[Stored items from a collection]
-=-=-=-=-
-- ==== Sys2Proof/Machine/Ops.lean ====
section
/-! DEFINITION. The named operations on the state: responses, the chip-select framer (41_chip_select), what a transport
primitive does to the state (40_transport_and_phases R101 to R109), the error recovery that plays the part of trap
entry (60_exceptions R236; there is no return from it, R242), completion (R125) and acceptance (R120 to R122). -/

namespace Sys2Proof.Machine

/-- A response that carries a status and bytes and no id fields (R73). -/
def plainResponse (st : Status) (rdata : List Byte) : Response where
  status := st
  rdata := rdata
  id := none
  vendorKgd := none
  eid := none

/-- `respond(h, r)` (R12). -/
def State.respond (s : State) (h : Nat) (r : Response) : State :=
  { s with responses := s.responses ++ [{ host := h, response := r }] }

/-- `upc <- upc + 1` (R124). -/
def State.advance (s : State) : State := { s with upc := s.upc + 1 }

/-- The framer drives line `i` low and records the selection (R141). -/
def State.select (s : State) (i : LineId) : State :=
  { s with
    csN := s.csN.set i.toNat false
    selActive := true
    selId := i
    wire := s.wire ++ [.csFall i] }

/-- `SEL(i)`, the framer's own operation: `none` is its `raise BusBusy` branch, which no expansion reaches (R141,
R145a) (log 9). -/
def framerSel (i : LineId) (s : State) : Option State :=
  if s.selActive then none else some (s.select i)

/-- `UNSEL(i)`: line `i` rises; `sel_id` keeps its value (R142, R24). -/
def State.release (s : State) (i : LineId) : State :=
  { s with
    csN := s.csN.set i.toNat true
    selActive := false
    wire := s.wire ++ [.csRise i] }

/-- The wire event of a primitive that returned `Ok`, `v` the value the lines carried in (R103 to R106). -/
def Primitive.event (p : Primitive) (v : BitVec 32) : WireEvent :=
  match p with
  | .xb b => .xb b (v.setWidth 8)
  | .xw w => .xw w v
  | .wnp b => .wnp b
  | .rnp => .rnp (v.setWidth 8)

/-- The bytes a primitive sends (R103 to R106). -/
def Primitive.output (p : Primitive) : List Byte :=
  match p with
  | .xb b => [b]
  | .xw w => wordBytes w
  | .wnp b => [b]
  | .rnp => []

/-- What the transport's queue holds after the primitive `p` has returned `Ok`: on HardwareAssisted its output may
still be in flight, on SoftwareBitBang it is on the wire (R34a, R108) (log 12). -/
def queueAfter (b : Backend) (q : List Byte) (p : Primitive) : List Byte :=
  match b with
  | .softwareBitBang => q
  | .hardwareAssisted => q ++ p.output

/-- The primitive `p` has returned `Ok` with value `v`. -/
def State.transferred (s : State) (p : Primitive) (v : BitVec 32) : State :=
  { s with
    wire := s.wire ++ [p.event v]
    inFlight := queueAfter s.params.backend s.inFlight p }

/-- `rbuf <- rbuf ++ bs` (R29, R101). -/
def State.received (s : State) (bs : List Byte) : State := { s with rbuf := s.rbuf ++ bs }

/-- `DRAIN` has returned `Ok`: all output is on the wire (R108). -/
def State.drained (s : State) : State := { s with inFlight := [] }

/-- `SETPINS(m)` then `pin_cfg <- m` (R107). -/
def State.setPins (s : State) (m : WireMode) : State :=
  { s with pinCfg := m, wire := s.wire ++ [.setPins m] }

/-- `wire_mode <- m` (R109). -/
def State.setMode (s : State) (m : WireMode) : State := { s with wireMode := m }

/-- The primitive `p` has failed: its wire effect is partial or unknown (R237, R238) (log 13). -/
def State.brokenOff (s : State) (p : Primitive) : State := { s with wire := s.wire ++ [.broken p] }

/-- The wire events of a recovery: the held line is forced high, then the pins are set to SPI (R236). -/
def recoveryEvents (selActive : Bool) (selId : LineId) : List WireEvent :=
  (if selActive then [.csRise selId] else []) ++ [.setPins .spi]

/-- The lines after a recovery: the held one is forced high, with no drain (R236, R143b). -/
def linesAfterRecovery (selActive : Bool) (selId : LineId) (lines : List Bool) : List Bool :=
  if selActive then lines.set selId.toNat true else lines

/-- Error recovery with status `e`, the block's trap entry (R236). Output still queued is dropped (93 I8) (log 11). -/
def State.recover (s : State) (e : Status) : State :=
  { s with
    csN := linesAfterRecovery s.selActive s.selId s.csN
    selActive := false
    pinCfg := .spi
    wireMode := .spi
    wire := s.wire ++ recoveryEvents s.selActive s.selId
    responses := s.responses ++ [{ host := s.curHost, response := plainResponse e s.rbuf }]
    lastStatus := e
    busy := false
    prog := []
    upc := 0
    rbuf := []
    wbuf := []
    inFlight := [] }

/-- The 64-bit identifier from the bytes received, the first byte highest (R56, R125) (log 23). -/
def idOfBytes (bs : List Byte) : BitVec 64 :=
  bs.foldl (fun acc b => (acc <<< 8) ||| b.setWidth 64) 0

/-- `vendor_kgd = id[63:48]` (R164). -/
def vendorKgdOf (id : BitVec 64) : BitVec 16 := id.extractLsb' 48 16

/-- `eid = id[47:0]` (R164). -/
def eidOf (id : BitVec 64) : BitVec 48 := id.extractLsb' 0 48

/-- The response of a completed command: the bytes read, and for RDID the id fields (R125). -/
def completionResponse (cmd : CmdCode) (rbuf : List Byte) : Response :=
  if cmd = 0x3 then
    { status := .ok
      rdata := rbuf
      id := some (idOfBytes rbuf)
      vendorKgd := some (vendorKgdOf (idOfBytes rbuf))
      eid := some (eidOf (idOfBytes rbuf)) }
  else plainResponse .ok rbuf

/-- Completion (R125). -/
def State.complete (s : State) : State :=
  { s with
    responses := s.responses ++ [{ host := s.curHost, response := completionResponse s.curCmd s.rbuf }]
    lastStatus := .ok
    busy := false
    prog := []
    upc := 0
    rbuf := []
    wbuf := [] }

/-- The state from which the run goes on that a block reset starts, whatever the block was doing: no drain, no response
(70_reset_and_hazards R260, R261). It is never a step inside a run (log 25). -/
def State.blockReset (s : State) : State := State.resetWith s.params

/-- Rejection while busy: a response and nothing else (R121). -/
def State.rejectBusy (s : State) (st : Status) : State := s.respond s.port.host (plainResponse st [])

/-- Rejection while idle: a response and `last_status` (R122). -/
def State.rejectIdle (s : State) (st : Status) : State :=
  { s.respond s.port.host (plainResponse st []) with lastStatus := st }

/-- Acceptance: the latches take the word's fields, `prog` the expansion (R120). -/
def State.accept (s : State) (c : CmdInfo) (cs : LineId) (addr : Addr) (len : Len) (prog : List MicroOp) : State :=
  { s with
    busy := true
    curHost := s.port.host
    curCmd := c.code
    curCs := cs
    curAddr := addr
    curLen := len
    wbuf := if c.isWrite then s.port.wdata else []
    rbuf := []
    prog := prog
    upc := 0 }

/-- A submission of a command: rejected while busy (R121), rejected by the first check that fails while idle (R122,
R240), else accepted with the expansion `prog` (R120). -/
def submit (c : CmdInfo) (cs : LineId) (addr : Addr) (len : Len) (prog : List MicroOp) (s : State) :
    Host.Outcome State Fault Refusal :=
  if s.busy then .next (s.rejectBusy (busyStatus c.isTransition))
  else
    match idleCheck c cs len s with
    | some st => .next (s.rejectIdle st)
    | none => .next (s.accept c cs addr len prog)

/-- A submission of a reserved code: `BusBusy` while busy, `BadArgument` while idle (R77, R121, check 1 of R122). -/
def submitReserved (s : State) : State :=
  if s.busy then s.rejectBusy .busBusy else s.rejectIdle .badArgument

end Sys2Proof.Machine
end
-=-=-=-=-
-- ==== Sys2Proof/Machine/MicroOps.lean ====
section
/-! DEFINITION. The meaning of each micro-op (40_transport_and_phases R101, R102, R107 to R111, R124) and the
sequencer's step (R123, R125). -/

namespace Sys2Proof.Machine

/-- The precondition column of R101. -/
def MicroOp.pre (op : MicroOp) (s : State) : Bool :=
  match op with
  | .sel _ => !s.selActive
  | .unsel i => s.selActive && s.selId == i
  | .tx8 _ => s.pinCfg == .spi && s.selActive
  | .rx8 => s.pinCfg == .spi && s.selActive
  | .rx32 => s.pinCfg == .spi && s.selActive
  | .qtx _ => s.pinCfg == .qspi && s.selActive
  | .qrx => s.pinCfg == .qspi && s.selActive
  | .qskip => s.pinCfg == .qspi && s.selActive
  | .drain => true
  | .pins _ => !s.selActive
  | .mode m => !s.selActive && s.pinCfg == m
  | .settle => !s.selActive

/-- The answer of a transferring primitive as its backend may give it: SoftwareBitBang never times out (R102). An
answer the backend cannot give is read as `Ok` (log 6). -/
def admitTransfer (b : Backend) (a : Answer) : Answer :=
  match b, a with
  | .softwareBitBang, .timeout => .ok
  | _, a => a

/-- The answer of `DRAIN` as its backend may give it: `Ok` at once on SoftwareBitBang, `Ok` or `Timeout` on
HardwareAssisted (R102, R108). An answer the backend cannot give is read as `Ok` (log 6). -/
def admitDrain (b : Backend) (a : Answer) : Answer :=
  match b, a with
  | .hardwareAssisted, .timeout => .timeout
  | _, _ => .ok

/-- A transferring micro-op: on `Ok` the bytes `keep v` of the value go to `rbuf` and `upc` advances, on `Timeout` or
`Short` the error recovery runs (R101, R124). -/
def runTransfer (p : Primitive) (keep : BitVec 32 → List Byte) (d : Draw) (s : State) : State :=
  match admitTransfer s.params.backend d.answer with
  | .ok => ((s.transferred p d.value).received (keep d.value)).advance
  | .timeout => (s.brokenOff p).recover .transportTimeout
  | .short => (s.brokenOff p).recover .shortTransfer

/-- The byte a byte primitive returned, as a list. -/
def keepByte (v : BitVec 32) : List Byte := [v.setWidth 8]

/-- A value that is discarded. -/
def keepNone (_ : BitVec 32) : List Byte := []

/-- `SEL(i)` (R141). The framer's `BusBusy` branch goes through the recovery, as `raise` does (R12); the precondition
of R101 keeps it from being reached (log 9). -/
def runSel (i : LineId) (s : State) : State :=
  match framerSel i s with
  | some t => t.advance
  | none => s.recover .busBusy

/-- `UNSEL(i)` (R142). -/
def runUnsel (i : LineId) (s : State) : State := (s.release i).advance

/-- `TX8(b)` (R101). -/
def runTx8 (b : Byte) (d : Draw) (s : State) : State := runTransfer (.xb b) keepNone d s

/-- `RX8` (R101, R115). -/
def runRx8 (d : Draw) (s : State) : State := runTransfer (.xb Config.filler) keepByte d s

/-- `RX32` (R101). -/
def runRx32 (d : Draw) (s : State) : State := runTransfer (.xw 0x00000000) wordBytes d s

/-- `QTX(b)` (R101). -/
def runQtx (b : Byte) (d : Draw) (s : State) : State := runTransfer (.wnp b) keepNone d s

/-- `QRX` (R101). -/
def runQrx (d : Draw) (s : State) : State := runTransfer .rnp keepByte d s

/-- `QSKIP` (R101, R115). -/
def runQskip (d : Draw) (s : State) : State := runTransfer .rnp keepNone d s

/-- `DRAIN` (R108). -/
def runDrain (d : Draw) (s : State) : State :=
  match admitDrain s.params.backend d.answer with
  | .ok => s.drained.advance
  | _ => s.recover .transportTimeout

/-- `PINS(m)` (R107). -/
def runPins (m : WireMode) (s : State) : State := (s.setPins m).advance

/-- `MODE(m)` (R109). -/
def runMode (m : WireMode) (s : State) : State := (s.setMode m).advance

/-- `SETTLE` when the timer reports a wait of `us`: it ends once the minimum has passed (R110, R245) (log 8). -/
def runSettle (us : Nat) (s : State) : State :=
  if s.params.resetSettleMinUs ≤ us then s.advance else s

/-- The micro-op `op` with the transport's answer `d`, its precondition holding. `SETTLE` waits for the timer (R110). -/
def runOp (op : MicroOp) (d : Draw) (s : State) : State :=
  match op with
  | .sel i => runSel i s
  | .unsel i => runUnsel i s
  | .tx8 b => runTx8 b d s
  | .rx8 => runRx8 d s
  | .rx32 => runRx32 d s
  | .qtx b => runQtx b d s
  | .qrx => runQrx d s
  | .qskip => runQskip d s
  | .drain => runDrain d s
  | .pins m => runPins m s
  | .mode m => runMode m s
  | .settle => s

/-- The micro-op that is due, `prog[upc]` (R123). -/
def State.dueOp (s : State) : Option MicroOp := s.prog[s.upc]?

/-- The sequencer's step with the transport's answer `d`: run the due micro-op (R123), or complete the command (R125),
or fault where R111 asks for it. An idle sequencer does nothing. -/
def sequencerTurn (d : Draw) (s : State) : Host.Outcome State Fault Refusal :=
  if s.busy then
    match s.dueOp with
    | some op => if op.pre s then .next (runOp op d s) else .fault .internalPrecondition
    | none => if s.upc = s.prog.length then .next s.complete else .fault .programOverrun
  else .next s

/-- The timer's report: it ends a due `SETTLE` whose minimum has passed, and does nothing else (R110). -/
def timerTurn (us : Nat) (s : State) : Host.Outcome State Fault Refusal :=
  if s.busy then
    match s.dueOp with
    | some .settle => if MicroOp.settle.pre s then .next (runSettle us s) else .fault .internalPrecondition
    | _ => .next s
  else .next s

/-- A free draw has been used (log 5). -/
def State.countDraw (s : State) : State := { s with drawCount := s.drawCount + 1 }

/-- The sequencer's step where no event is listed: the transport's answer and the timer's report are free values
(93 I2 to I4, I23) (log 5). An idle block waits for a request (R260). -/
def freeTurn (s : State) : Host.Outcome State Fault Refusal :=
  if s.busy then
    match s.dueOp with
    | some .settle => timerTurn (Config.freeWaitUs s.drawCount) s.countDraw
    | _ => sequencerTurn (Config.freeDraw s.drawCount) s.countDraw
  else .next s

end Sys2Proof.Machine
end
-=-=-=-=-
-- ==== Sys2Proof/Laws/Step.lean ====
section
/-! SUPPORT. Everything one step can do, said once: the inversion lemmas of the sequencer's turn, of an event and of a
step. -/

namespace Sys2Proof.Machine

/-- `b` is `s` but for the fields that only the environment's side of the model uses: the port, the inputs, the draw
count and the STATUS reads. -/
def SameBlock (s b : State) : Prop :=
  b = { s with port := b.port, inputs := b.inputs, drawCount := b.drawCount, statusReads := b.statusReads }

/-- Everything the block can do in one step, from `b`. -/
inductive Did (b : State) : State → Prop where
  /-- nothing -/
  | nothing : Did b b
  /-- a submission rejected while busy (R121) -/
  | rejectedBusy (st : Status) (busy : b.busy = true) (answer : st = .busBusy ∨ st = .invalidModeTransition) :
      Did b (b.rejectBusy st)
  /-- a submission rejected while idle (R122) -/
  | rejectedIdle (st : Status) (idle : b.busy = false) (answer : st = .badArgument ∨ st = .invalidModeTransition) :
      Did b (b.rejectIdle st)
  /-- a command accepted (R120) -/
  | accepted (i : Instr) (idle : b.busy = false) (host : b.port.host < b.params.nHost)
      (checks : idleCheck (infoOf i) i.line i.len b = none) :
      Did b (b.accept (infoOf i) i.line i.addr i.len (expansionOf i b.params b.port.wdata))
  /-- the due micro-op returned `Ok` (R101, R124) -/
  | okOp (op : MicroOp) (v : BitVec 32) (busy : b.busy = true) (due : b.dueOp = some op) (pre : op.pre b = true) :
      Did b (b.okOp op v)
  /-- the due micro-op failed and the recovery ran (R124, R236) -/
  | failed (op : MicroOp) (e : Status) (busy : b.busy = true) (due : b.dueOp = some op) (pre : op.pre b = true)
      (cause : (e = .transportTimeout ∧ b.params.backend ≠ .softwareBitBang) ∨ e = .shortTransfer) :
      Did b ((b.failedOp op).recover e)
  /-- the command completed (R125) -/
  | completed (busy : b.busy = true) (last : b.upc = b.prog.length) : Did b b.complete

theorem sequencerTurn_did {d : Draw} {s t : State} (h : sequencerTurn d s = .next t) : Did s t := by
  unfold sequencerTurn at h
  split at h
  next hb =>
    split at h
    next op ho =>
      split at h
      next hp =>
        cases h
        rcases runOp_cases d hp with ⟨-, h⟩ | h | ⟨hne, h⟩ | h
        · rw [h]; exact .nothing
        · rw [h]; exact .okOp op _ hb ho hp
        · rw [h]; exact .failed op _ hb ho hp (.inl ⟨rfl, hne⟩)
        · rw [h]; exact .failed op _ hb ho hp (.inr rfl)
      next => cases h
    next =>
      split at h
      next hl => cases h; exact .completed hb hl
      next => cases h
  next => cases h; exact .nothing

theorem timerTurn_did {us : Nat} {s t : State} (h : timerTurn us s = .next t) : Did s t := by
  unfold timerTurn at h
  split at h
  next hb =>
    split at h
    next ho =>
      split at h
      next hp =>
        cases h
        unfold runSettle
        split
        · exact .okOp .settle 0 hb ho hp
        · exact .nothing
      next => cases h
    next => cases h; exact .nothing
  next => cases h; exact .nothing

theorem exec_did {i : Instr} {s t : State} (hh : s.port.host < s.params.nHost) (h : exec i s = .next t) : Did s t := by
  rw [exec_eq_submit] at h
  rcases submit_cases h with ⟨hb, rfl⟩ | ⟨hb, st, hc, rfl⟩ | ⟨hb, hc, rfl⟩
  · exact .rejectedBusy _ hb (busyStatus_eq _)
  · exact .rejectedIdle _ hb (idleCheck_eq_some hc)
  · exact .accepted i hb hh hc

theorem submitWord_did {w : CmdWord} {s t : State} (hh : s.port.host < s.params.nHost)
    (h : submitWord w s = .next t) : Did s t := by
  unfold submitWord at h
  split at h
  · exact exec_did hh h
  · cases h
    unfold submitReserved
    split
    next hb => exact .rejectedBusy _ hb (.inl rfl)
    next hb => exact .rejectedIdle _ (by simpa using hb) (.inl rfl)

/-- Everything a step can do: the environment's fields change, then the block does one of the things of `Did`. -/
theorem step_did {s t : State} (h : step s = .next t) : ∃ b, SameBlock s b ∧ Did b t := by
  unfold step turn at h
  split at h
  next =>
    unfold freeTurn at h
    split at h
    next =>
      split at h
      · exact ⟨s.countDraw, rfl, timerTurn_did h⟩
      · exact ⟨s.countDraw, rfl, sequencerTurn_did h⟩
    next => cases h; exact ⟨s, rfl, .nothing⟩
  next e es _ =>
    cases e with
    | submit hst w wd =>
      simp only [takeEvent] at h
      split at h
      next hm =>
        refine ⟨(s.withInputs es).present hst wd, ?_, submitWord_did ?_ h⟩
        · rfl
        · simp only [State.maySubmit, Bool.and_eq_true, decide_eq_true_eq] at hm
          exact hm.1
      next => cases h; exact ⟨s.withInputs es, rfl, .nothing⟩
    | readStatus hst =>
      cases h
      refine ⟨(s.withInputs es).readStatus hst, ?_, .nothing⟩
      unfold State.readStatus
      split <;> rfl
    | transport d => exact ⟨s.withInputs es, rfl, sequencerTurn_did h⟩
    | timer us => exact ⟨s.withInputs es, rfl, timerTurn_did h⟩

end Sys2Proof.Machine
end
-=-=-=-=-
→ What you should do: From the records above, transcribe without alteration every line from the one with "def runDrain (d" to the one with "d s) else .fault .internalPrecondition", inclusive.

→ Solved exercise:
def runDrain (d : Draw) (s : State) : State :=
  match admitDrain s.params.backend d.answer with
  | .ok => s.drained.advance
  | _ => s.recover .transportTimeout

/-- `PINS(m)` (R107). -/
def runPins (m : WireMode) (s : State) : State := (s.setPins m).advance

/-- `MODE(m)` (R109). -/
def runMode (m : WireMode) (s : State) : State := (s.setMode m).advance

/-- `SETTLE` when the timer reports a wait of `us`: it ends once the minimum has passed (R110, R245) (log 8). -/
def runSettle (us : Nat) (s : State) : State :=
  if s.params.resetSettleMinUs ≤ us then s.advance else s

/-- The micro-op `op` with the transport's answer `d`, its precondition holding. `SETTLE` waits for the timer (R110). -/
def runOp (op : MicroOp) (d : Draw) (s : State) : State :=
  match op with
  | .sel i => runSel i s
  | .unsel i => runUnsel i s
  | .tx8 b => runTx8 b d s
  | .rx8 => runRx8 d s
  | .rx32 => runRx32 d s
  | .qtx b => runQtx b d s
  | .qrx => runQrx d s
  | .qskip => runQskip d s
  | .drain => runDrain d s
  | .pins m => runPins m s
  | .mode m => runMode m s
  | .settle => s

/-- The micro-op that is due, `prog[upc]` (R123). -/
def State.dueOp (s : State) : Option MicroOp := s.prog[s.upc]?

/-- The sequencer's step with the transport's answer `d`: run the due micro-op (R123), or complete the command (R125),
or fault where R111 asks for it. An idle sequencer does nothing. -/
def sequencerTurn (d : Draw) (s : State) : Host.Outcome State Fault Refusal :=
  if s.busy then
    match s.dueOp with
    | some op => if op.pre s then .next (runOp op d s) else .fault .internalPrecondition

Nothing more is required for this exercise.